As I mindlessly went through the motions of tucking him in last night a stray thought hit me.
I thought of the woman (or man) who created Night Night Bear to sell at a craft bazzar. I bet she couldn’t have imagined her creation would have ever been so loved, would be adopted, and be grafted in as such an integral part of someone’s family. I smiled thinking of her and the inadvertent impact she had made on us. Then another thought occurred to me. What if she had not created Night Night Bear or ever tried to sell him that day?
How many times have I left a moment of inspiration unattended? Or a desire to create something and launch it out into the universe but hesitated and let the moment pass by? How many times have I let fear of rejection, or failure, or even busyness intrude and abandon my desire to give my gift to the world?
What if the maker of Night Night Bear would’ve second guessed herself and decided dressing a bear up like a zebra was a stupid idea? What if she decided her price was not worth the time and effort for such a project? What if she decided to be lazy and Netflix all day instead?
There’s no way for this stranger to ever know the impact of the gift she decided to put out into the universe.
I thought of other gifts people have put out into the universe that I’ve found, picked up and carried around with me for life’s crazy journeys.
Books I’ve read that changed my perspective.
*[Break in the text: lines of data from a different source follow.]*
-- ==== Sys2Proof/Word.lean ====
section
/-! DEFINITION. The bit-vector types of the PJ460's serial words and the number of a slot. -/

namespace Sys2Proof

/-- A byte of a frame or of the configuration image (R195, R197). -/
abbrev Byte := BitVec 8

/-- A word of the station port (R177, R198), and the width of the millisecond clock and the plant counter (R21). -/
abbrev Word32 := BitVec 32

/-- A station's address on the lines, 0 to 7 (Introduction, Identifiers). -/
abbrev Slot := Fin 8

/-- The slots in rising order. -/
def slots : List Slot := [0, 1, 2, 3, 4, 5, 6, 7]

end Sys2Proof
end

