-- ==== Sys2Proof/Machine/Envelope.lean ====
section
/-! DEFINITION. The braking envelope: targets, stopping distances, levels and the own demand (R127 to R140). -/

namespace Sys2Proof.Machine

/-- A supervision target: position, target speed and block (R133, R134). -/
structure Target where
  position : Int
  speed : Int
  block : Nat
deriving DecidableEq, Repr

/-- The stopping distance (R132). -/
def stoppingDistance (tR v vt a : Int) : Int :=
  if v > vt then ceilDiv (v * tR) 1000 + ceilDiv (v ^ 2 - vt ^ 2) (2 * a) else 0

/-- The end of authority (R133). -/
def State.eoa (s : State) : Option Target :=
  match s.runDir, s.stopInUse with
  | some d, some (t, a) => some ⟨t + d.sgn * a, 0, s.blockOf (t + d.sgn * a)⟩
  | _, _ => none

/-- The boundaries with the block left and the block entered in a direction, in run order. -/
def State.boundaries (s : State) : Dir → List (Int × Nat × Nat)
  | .up => (List.range s.blocks.length).map fun k => (s.startOf k, k - 1, k)
  | .down => ((List.range s.blocks.length).map fun k => (s.startOf k, k, k - 1)).reverse

/-- The boundary targets: strictly ahead, before the EOA, with a lower limit in the block entered (R133). -/
def State.boundaryTargets (s : State) (d : Dir) (x eoa : Int) : List Target :=
  (s.boundaries d).filterMap fun b =>
    if 0 < d.sgn * (b.1 - x) ∧ 0 < d.sgn * (eoa - b.1) ∧ s.limit b.2.2 < s.limit b.2.1
    then some ⟨b.1, s.limit b.2.2, b.2.2⟩ else none

/-- The list of supervision targets in run order, the EOA last (R133). -/
def State.targets (s : State) : List Target :=
  match s.inMotion, s.sup.est, s.runDir, s.eoa with
  | true, some (x, _), some d, some e => s.boundaryTargets d x e.position ++ [e]
  | _, _, _, _ => []

/-- The level of a stopping distance against a distance (R135). -/
def Params.distanceLevel (p : Params) (d dist : Int) : Level :=
  if d > dist then .trip else if d + p.mSvc > dist then .service else if d + p.mAdv > dist then .advise else .none

/-- A target's level (R135, R137) with what the run view shows of it (R134). -/
def State.assess (s : State) (t : Target) : Level × Binding :=
  let a := s.lowestGuaranteed (s.blockOf s.xSup) t.block
  let dist := s.dirSgn * (t.position - s.xSup)
  let d := stoppingDistance s.params.tR (magnitude s.vSup) t.speed (max a s.params.aFloor)
  (if a < s.params.aFloor then .trip else s.params.distanceLevel d dist, ⟨t.position, t.speed, dist, d, a⟩)

/-- One target binds more than another: higher level, or equal level and smaller D − d (R135). -/
def bindsMore (a b : Level × Binding) : Bool :=
  decide (b.1.code < a.1.code)
  || (a.1 == b.1 && decide (a.2.distance - a.2.stopping < b.2.distance - b.2.stopping))

/-- The binding target (R135). DESIGN CHOICE (log 50): of targets equal in level and in D − d the first in run order binds. -/
def bindingOf (ts : List (Level × Binding)) : Option (Level × Binding) :=
  ts.foldl (fun acc t => match acc with | none => some t | some b => if bindsMore t b then some t else some b) none

/-- The level from overspeed (R136). -/
def State.overspeed (s : State) : Level :=
  if s.noPosition then .none
  else
    let limit := s.limit (s.blockOf s.xSup)
    if magnitude s.vSup > limit + s.params.dTrip then .trip
    else if magnitude s.vSup > limit + s.params.dSvc then .service else .none

/-- A drive record is PRESENT and shows MOVING or STOPPING (R138). -/
def State.driveInMotion (s : State) : Bool :=
  s.driveRecord.any fun d => d.2.runState == .moving || d.2.runState == .stopping

/-- Motion that no run allows (R138). -/
def State.uncommanded (s : State) : Bool :=
  match s.run.state with
  | .tripped => false
  | .moving | .stopping => s.sup.entered.any fun e => decide (s.dirSgn * e.v < -s.params.vStill)
  | .idle =>
    !(!s.isDrive && s.driveInMotion) && s.sup.entered.any fun e => decide (magnitude e.v > s.params.vStill)
  | .dispatch | .awaitGo | .held | .dwell | .arrived =>
    s.sup.entered.any fun e => decide (magnitude e.v > s.params.vStill)

/-- The station level (R139). -/
def State.stationLevel (s : State) : Level :=
  let ofTargets := (s.targets.map s.assess).foldl (fun acc t => acc.worse t.1) Level.none
  let lost := if s.noPosition && s.inMotion then Level.service else .none
  ((ofTargets.worse s.overspeed).worse lost).worse (if s.uncommanded then .trip else .none)

/-- The cause a level of TRIP names (R139). -/
def State.tripCauseFound (s : State) : TripCause :=
  if s.uncommanded then .uncommanded else if s.overspeed = .trip then .overspeed else .envelope

/-- The own demand after an evaluation (R140). -/
def demandAfter (latched standstill : Bool) (level demand : Level) : Level :=
  if latched then .trip
  else if demand.code < level.code then level
  else match demand with
    | .service => if level = .none ∨ standstill then level else .service
    | .none | .advise | .trip => level

/-- One evaluation leaves level, own demand and binding target (R127). -/
def evaluateOnce (s : State) : State :=
  s.onEnv fun e =>
    { level := s.stationLevel
      demand := demandAfter s.trips.latch.isSome s.lineStandstill s.stationLevel e.demand
      binding := (bindingOf (s.targets.map s.assess)).map (·.2) }

/-- An evaluation with the trip it asks for, and the evaluation that a latched trip calls for (R127, R139). A station in
CONFIG_FAULT makes none. -/
def evaluate (s : State) : State :=
  if s.configFault then s
  else if s.stationLevel = .trip then
    evaluateOnce (latchTrip s.tripCauseFound (evaluateOnce s))
  else evaluateOnce s

/-! ### The evaluations within an event (R127) -/

/-- The effective limits of the blocks, in order. -/
def State.limits (s : State) : List Int := (List.range s.blocks.length).map s.limit

/-- What R127 lists beside a recomputation is the same in both states: the stop target in use with its allowance, the run state, the
effective limits, the available deceleration, the loads in use, the line standstill, and whether the latch is set. -/
def sameInputs (a b : State) : Bool :=
  a.stopInUse == b.stopInUse && a.run.state == b.run.state && a.limits == b.limits && a.serviceDecel == b.serviceDecel
  && a.loadInUse .carA == b.loadInUse .carA && a.loadInUse .carB == b.loadInUse .carB
  && a.lineStandstill == b.lineStandstill && a.trips.latch.isSome == b.trips.latch.isSome

/-- v_ref stands at 0: outside MOVING and STOPPING, while a trip is asserted, and while the combined demand is SERVICE or TRIP (R107). -/
def State.referenceBarred (s : State) : Bool := !s.inMotion || s.tripAsserted || s.braking

/-- v_ref is set to 0 at the change that bars it (R107). -/
def stopReference (s : State) : State :=
  if s.isDrive && s.referenceBarred then s.onRef fun r => { r with vref := 0 } else s

/-! ### Parking (R165, R166) -/

/-- The block of x_D in an event of the output stage (R175); none without a profile or with the quality UNKNOWN (log 23). -/
def State.driveBlock (s : State) : Option Nat := if s.pos.quality = .unknown then none else s.eventBlock s.pos.x

/-- The parking level is formed while parking applies, with PARK_DEGRADED (R165, R166). It depends on no more than R165 names, so forming
it again where none of that has changed changes nothing. -/
def formParking (s : State) : State :=
  if s.parkingApplies then
    let required := s.parkingRequired
    let degraded := !s.brakes.reaches required
    let was := s.brakes.parkDegraded
    let s := s.onBrakes fun b => { b with parkRequested := some required, parkDegraded := degraded }
    if degraded && !was then pushEvent .parkDegraded s.ownSlot s.driveBlock (1 + 256 * required) s
    else if was && !degraded then pushEvent .parkDegraded s.ownSlot s.driveBlock 0 s
    else s
  else s.onBrakes fun b => { b with parkRequested := none }

/-- What hangs on the combined demand, on the drift of x_D's block and on the loads is brought up to date at once: v_ref (R107, R141), the
parking level with PARK_DEGRADED (R142, R165, R166), and a STATUS for a demand or a consent that changed (R69). -/
def followDemand (s : State) : State := announce (formParking (stopReference s))

/-- An evaluation, which hands its results on at once: v_ref at 0 where the combined demand is then SERVICE or TRIP (R107, R141), the
parking level of the drift and the loads it was made with (R142, R165), and a STATUS (R127, R140). -/
def reevaluate (s : State) : State := followDemand (evaluate s)

/-- The evaluation that a part of an event calls for, where that part changed what R127 lists; a TRIP it finds is latched before the
next part. DESIGN CHOICE (log 57): what one rule changes at once is one part, and the parts are taken in the order of the event. -/
def reevaluateIfChanged (before s : State) : State :=
  if sameInputs before s then s else reevaluate s

/-- What an entered run state brings at once: its STATUS (R69), the door release (R124) and an evaluation (R127). -/
def runStateEntered (s : State) : State := reevaluate (refreshDoor (announce s))

end Sys2Proof.Machine
end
An inspirational blog whose encouragement showed up when I felt like giving up. They gave a gift of words.
When I feel alone and taken advantage of, I remember sweet moments spent with a friend and remember that I am loved. They gave a gift of friendship.
After severing ties with someone whose friendship ended after a hurtful season, an olive branch was extended. This year a slow process of healing and mending was initiated. They gave a gift of forgiveness.
I look around my room and see sweet little tokens, reminders of friendship and thoughtfulness from tinkerers who love to craft their Pinterest-worthy experiments. They gave a gift of talent.
To candlemakers, to writers, to photographers, to telephone callers, to card makers and crafters, to bakers, to teddy-bear- dressed-like-a- zebra-makers.
Whenever you can and whatever you can throw out into the world, GIVE YOUR GIFT.
I know it’s scary sometimes. We feel insecure, overwhelmed, unimportant, or busy. Don’t shove your craft supplies in a forgotten corner cabinet. Don’t fill up your schedule so full you forget to just relax with a friend in a small coffee shop giving your gift of a listening ear. Don’t talk yourself out of setting up that podcast or writing that book, or making that phone call just to say hi. Send that snail mail hand written letter. Take that picture, and send all the gifts into the world.
We don’t know which ones will stick. Which we will carry with us, tuck in with us at night, remember in a tough spot, march with us into battle. Which gift will become so tattered and worn from using that someone can’t even remember life without it.